7 Replies

  • Raven5756 wrote:

    I have to come up with a software validation procedure that explains how we validate software before it goes into production

    It depends on what you mean by one software validation procedure. This is fine if it is sufficiently abstract. But your procedure needs to address variants due to different risk profiles. So it is a matter of consideration if you have one or several procedures. You'll need to document the relation of those variants into the encompassing procedure. This can be presented as a tailoring and custimization for the various software and risk profiles, e.g. in an approved report.

    Raven5756 wrote:

    and corresponding testing records. 

    Sounds that there is something missing in between.

    It's already several year ago, I had to address ISO 13485. I wasn't in charge of that duty. I was in charge of software configuration management. And there are implications of ISO 13485 on software configuration management too. I was working as a temp for a customer in the medical device manufacturing industry, in a project with invasive devices, hence highest risk evaluation requirements. The customers risk manager wasn't a help to my part of the task as he was only able to evaluate medical risks although regulation requires a broader view. And there was no risk manager addressing other risks. Preceeding project versions have used spreadsheets to list all software tools deployed with various additional infos and links. This included the result of risk categorization, supplier, and various other infos. It did not include any test records. I wouldn't consider it manageable if all test records would be included. The sheet was able to provide an overview what had already been evaluated with which result and where to find further detail infos. But I guess that an appropriate database application would be more suitable.

    • Which tools are you using for your test management?
    • Which tools are you using for risk management?
    • Don't these tools include components suitable to do what you're looking for?

    As far as I remember some tool vendors offer a kind of profile set for their tools to customize their tool set to the needs of medical device regulation and standards.

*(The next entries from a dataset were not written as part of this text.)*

-- ==== Sys2Proof/Machine/Float.lean ====
section
/-! DEFINITION. The number formats and exact arithmetic of R210 to R230: codes are read as exact values, an operation
computes an exact value, and RoundF rounds it once. -/

namespace Sys2Proof.Machine

/-- How a format uses its all-ones exponent (R210). -/
inductive Special where
  /-- Infinities and NaNs as IEEE 754 has them. -/
  | ieee
  /-- E4M3: no infinity, one NaN magnitude. -/
  | nanOnly
  /-- The 6-bit and 4-bit formats: every code is a number. -/
  | none
  deriving DecidableEq, Repr

/-- A floating-point format (R210): exponent width, mantissa width, bias. -/
structure Fmt where
  eb : Nat
  mb : Nat
  bias : Nat
  sp : Special
  deriving DecidableEq, Repr

def fmtF64 : Fmt := ⟨11, 52, 1023, .ieee⟩
def fmtF32 : Fmt := ⟨8, 23, 127, .ieee⟩
def fmtBf16 : Fmt := ⟨8, 7, 127, .ieee⟩
def fmtF16 : Fmt := ⟨5, 10, 15, .ieee⟩
def fmtE5m2 : Fmt := ⟨5, 2, 15, .ieee⟩
def fmtE4m3 : Fmt := ⟨4, 3, 7, .nanOnly⟩
def fmtE3m2 : Fmt := ⟨3, 2, 3, .none⟩
def fmtE2m3 : Fmt := ⟨2, 3, 1, .none⟩
def fmtE2m1 : Fmt := ⟨2, 1, 1, .none⟩

/-- The format of a type code (R215); codes that name no floating-point format answer FP32 and are never used. -/
def fmtOf (ty : Nat) : Fmt :=
  match ty with
  | 0x08 => fmtF64 | 0x0A => fmtBf16 | 0x0B => fmtF16 | 0x0C => fmtE4m3 | 0x0D => fmtE5m2
  | 0x0E => fmtE2m3 | 0x0F => fmtE3m2 | 0x10 => fmtE2m1 | _ => fmtF32

/-- The width of a code. -/
def fmtWidth (F : Fmt) : Nat := 1 + F.eb + F.mb
/-- The formats that DAZ and FTZ touch: FP64, FP32, BF16 and FP16 (R219). -/
def fmtWide (F : Fmt) : Bool := 16 ≤ fmtWidth F
/-- The exponent of the smallest normal (R216). -/
def fmtEmin (F : Fmt) : Int := 1 - (F.bias : Int)
/-- The exponent of the largest normal (R225). -/
def fmtEmax (F : Fmt) : Int :=
  match F.sp with
  | .ieee => (2 ^ F.eb - 2 : Nat) - (F.bias : Int)
  | _ => (2 ^ F.eb - 1 : Nat) - (F.bias : Int)
/-- The largest significand, in steps of the top binade: all ones, and 14 in E4M3, whose 15 is NaN (R210). -/
def fmtMaxN (F : Fmt) : Nat :=
  match F.sp with
  | .nanOnly => 2 ^ (F.mb + 1) - 2
  | _ => 2 ^ (F.mb + 1) - 1
/-- The sign bit set or not. -/
def fmtSign (F : Fmt) (neg : Bool) : Nat := if neg then 2 ^ (F.eb + F.mb) else 0
/-- The code of the largest finite magnitude. -/
def fmtMaxCode (F : Fmt) : Nat :=
  match F.sp with
  | .ieee => (2 ^ F.eb - 1) * 2 ^ F.mb - 1
  | .nanOnly => 2 ^ (F.eb + F.mb) - 2
  | .none => 2 ^ (F.eb + F.mb) - 1
/-- The code of infinity (R210); used for the formats that have one. -/
def fmtInfCode (F : Fmt) : Nat := (2 ^ F.eb - 1) * 2 ^ F.mb
/-- The quiet NaN the device produces; +0 in the formats without NaN (R218). -/
def qnan (F : Fmt) : Nat :=
  match F.sp with
  | .ieee => fmtInfCode F + 2 ^ (F.mb - 1)
  | .nanOnly => 2 ^ (F.eb + F.mb) - 1
  | .none => 0

/-- A value read from a code, or the exact result of an operation: NaN (signalling or not), an infinity, or
(-1)^neg × m × 2^e, where `st` says that the exact magnitude lies strictly between m × 2^e and (m + 1) × 2^e. -/
inductive XVal where
  | nan (sig : Bool)
  | inf (neg : Bool)
  | fin (neg : Bool) (m : Nat) (e : Int) (st : Bool)
  deriving DecidableEq, Repr

/-- The exact value of a code (R210), with subnormals read as zeros where `daz` holds (R219). -/
def decodeF (F : Fmt) (daz : Bool) (c : Nat) : XVal :=
  let neg := (c >>> (F.eb + F.mb)) % 2 == 1
  let e := (c >>> F.mb) % 2 ^ F.eb
  let m := c % 2 ^ F.mb
  if F.sp = .ieee ∧ e = 2 ^ F.eb - 1 then
    if m = 0 then .inf neg else .nan (m < 2 ^ (F.mb - 1))
  else if F.sp = .nanOnly ∧ e = 2 ^ F.eb - 1 ∧ m = 2 ^ F.mb - 1 then .nan false
  else if e = 0 then
    .fin neg (if daz && fmtWide F then 0 else m) (fmtEmin F - F.mb) false
  else .fin neg (m + 2 ^ F.mb) ((e : Int) - F.bias - F.mb) false

/-- The result of an overflow (R217). -/
def overflowF (F : Fmt) (rm : Rm) (sat neg : Bool) : Nat × Flags :=
  let toInf : Bool :=
    match rm with
    | .rne | .sr => true
    | .rtz => false
    | .rup => !neg
    | .rdn => neg
  let max := fmtSign F neg + fmtMaxCode F
  let fl := flagOF ||| flagNX
  match F.sp with
  | .ieee =>
    if toInf && !(sat && !fmtWide F) then (fmtSign F neg + fmtInfCode F, fl) else (max, fl)
  | .nanOnly => if toInf && !sat then (qnan F, fl) else (max, fl)
  | .none => (max, fl)

/-- An infinite value converted into F: InfTo (R217). -/
def infTo (F : Fmt) (sat neg : Bool) : Nat × Flags :=
  match F.sp with
  | .ieee =>
    if sat && !fmtWide F then (fmtSign F neg + fmtMaxCode F, flagNX)
    else (fmtSign F neg + fmtInfCode F, 0#6)
  | .nanOnly => if sat then (fmtSign F neg + fmtMaxCode F, flagNX) else (qnan F, flagNV)
  | .none => (fmtSign F neg + fmtMaxCode F, flagNX)

/-- `m × 2^(-sh)` split into its integer part, and its fraction as numerator and denominator. -/
def splitAt2 (m : Nat) (sh : Int) : Nat × Nat × Nat :=
  if 0 < sh then (m >>> sh.toNat, m % 2 ^ sh.toNat, 2 ^ sh.toNat)
  else (m <<< (-sh).toNat, 0, 1)

/-- Whether rounding increments n: `num / den` is the fraction f, enlarged a little where `st` holds (R216). -/
def roundsUp (rm : Rm) (neg : Bool) (n num den : Nat) (st : Bool) (rand : Nat) : Bool :=
  let pos := num ≠ 0 || st
  match rm with
  | .rne => den < 2 * num || (2 * num == den && (st || n % 2 == 1))
  | .rtz => false
  | .rup => pos && !neg
  | .rdn => pos && neg
  | .sr => 2 ^ 32 ≤ num * 2 ^ 32 / den + rand

/-- Floor(Log2) of a nonzero finite magnitude. -/
def floorLog2 (m : Nat) (e : Int) : Int := (Nat.log2 m : Int) + e

/-- RoundF (R216): the code in F and the flags raised. `rand` holds SrBits[31:0]. -/
def roundF (F : Fmt) (rm : Rm) (sat : Bool) (rand : Nat) : XVal → Nat × Flags
  | .nan sig => (qnan F, flagIf (sig || F.sp = .none) flagNV)
  | .inf neg => infTo F sat neg
  | .fin neg m e st =>
    if m = 0 then (fmtSign F neg, 0#6)
    else
      let ee := max (floorLog2 m e) (fmtEmin F)
      let (n, num, den) := splitAt2 m (ee - F.mb - e)
      let inexact := num ≠ 0 || st
      let n := if roundsUp rm neg n num den st rand then n + 1 else n
      if fmtEmax F < ee || (ee = fmtEmax F && fmtMaxN F < n) then overflowF F rm sat neg
      else
        (fmtSign F neg + (ee - fmtEmin F).toNat * 2 ^ F.mb + n,
         flagIf inexact flagNX ||| flagIf (inexact && n < 2 ^ F.mb) flagUF)

/-- A result below the smallest normal replaced by a zero of its sign, with UF and NX, where FTZ is set (R219). -/
def flushF (F : Fmt) (ftz : Bool) (r : Nat × Flags) : Nat × Flags :=
  let mag := r.1 % 2 ^ (F.eb + F.mb)
  if ftz && fmtWide F && mag ≠ 0 && mag < 2 ^ F.mb then
    (r.1 - mag, r.2 ||| flagUF ||| flagNX)
  else r

/-- RoundF and the flush, under a rounding mode and the environment, for element `e` of a scalar or vector instruction
(R216, R219). -/
def finishF (F : Fmt) (rm : Rm) (v : FEnv) (e : Nat) (x : XVal × Flags) : Nat × Flags :=
  let r := flushF F (fcrFtz v.fcr) (roundF F rm (fcrSatf v.fcr) (v.rand e) x.1)
  (r.1, r.2 ||| x.2)

/-- A signalling NaN input raises NV (R218). -/
def sigF : XVal → Flags
  | .nan true => flagNV
  | _ => 0#6

/-- Negation of an exact value; NaN stays NaN. -/
def negX : XVal → XVal
  | .nan s => .nan s
  | .inf n => .inf (!n)
  | .fin n m e st => .fin (!n) m e st

/-- The product of two values (R216, R218): an infinity times zero is invalid. -/
def mulX (x y : XVal) : XVal × Flags :=
  match x, y with
  | .nan _, _ => (.nan false, sigF x ||| sigF y)
  | _, .nan _ => (.nan false, sigF y)
  | .inf a, .inf b => (.inf (a != b), 0#6)
  | .inf a, .fin b m _ _ => if m = 0 then (.nan false, flagNV) else (.inf (a != b), 0#6)
  | .fin a m _ _, .inf b => if m = 0 then (.nan false, flagNV) else (.inf (a != b), 0#6)
  | .fin a m e _, .fin b n f _ => (.fin (a != b) (m * n) (e + f) false, 0#6)

/-- Whether a value is NaN. -/
def isNanX : XVal → Bool
  | .nan _ => true
  | _ => false
/-- Whether a value is the infinity of sign `neg`. -/
def isInfX (neg : Bool) : XVal → Bool
  | .inf n => n == neg
  | _ => false
/-- Whether a value is the zero of sign `neg`. -/
def isZeroX (neg : Bool) : XVal → Bool
  | .fin n 0 _ _ => n == neg
  | _ => false
/-- The exponent of a finite value's unit, for alignment. -/
def expX : XVal → Option Int
  | .fin _ m e _ => if m = 0 then none else some e
  | _ => none
/-- A finite value as an integer multiple of 2^e, for `e` at most its own exponent. -/
def atExp (e : Int) : XVal → Int
  | .fin n m f _ => if n then -((m <<< (f - e).toNat : Nat) : Int) else ((m <<< (f - e).toNat : Nat) : Int)
  | _ => 0

/-- The smallest exponent of the nonzero finite terms, or 0. -/
def minExp (xs : List XVal) : Int :=
  match xs.filterMap expX with
  | [] => 0
  | e :: es => es.foldl min e

/-- The exact sum of terms, with the sign of an exact zero that R216 gives. -/
def sumX (rm : Rm) (xs : List XVal) : XVal × Flags :=
  let fl := xs.foldl (fun a x => a ||| sigF x) 0#6
  if xs.any isNanX then (.nan false, fl)
  else if xs.any (isInfX true) && xs.any (isInfX false) then (.nan false, fl ||| flagNV)
  else if xs.any (isInfX true) then (.inf true, fl)
  else if xs.any (isInfX false) then (.inf false, fl)
  else
    let e := minExp xs
    let z := xs.foldl (fun a x => a + atExp e x) 0
    if z = 0 then
      let neg := xs.all (isZeroX true) || (rm == .rdn && !xs.all (isZeroX false))
      (.fin neg 0 0 false, fl)
    else (.fin (z < 0) z.natAbs e false, fl)

/-- The quotient of two values; a finite nonzero value divided by zero raises DZ (R216, R246). -/
def divX (x y : XVal) : XVal × Flags :=
  match x, y with
  | .nan _, _ => (.nan false, sigF x ||| sigF y)
  | _, .nan _ => (.nan false, sigF y)
  | .inf _, .inf _ => (.nan false, flagNV)
  | .inf a, .fin b _ _ _ => (.inf (a != b), 0#6)
  | .fin a _ _ _, .inf b => (.fin (a != b) 0 0 false, 0#6)
  | .fin a m e _, .fin b n f _ =>
    if n = 0 then
      if m = 0 then (.nan false, flagNV) else (.inf (a != b), flagDZ)
    else if m = 0 then (.fin (a != b) 0 0 false, 0#6)
    else (.fin (a != b) ((m <<< 200) / n) (e - f - 200) ((m <<< 200) % n ≠ 0), 0#6)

That last customer used such tools but didn't purchase these profile sets although offered by these tool vendors. Some of these tools sets can be considered database applications.

    Raven5756 wrote:

    The procedure I have done but I'm struggling to come up with a template to use that encompasses everything that we have to provide for records (essentially, proof that we tested  and documented EVERYTHING).

    That sounds incomplete to me.

    • What's your setup of the approval games and how do you report these approvals by authorized, required and optional parties resp. stakeholders?

    For every software, you'll end up with a set of test results compiled into a test report and balancing against your test plan with an appropriate recommendation for either further testing or recommendation of meeting planed and specified accepted risk levels. And your procedure describes how such reports will be used to accept the remaining risks by which stakeholders represented by which persons in which qualification. This approval is part of the records you'll need to provide to auditors in case of next audit.

    And no, you don't need to document everything. But your preparations will records what doesn't need to be recorded for which reasons. I don't remember which standard was addressing which part of the risk assessment and quality management aspects for medical devices. But I remember that when risk assessment proofed low risk, this assessment needs to be documented. But this implied that many other documentation needs were not needed for such a low risk software.

    Raven5756 wrote:

    We've always tested software but to various degrees depending on how big the software was and there was many times we didn't record the testing. 

    It isn't the size of software which determines its testing needs. It's the risk assessment and the intended use which determine such needs. Organisational or technical constraints for enforcing such use and preventing other uses may be relevant for such risk assessment. So testing records are one aspect, risk assessment records another one. The testing records are depending on the risk assessments. They need to recorded too. Revision safety is important for your records too, including approval records.

    The involved standards provide models for testing, classification, approval, ... And tool providers offer templates meeting such constraints. The application domain of ISO 13485 uses a simplified risk model. And as far as I remember, there is another ISO standard with such risk models as you'll need to map the diversity of software and its use to the models for your application and devices. And that other standard has been revised and split up into two since my last use.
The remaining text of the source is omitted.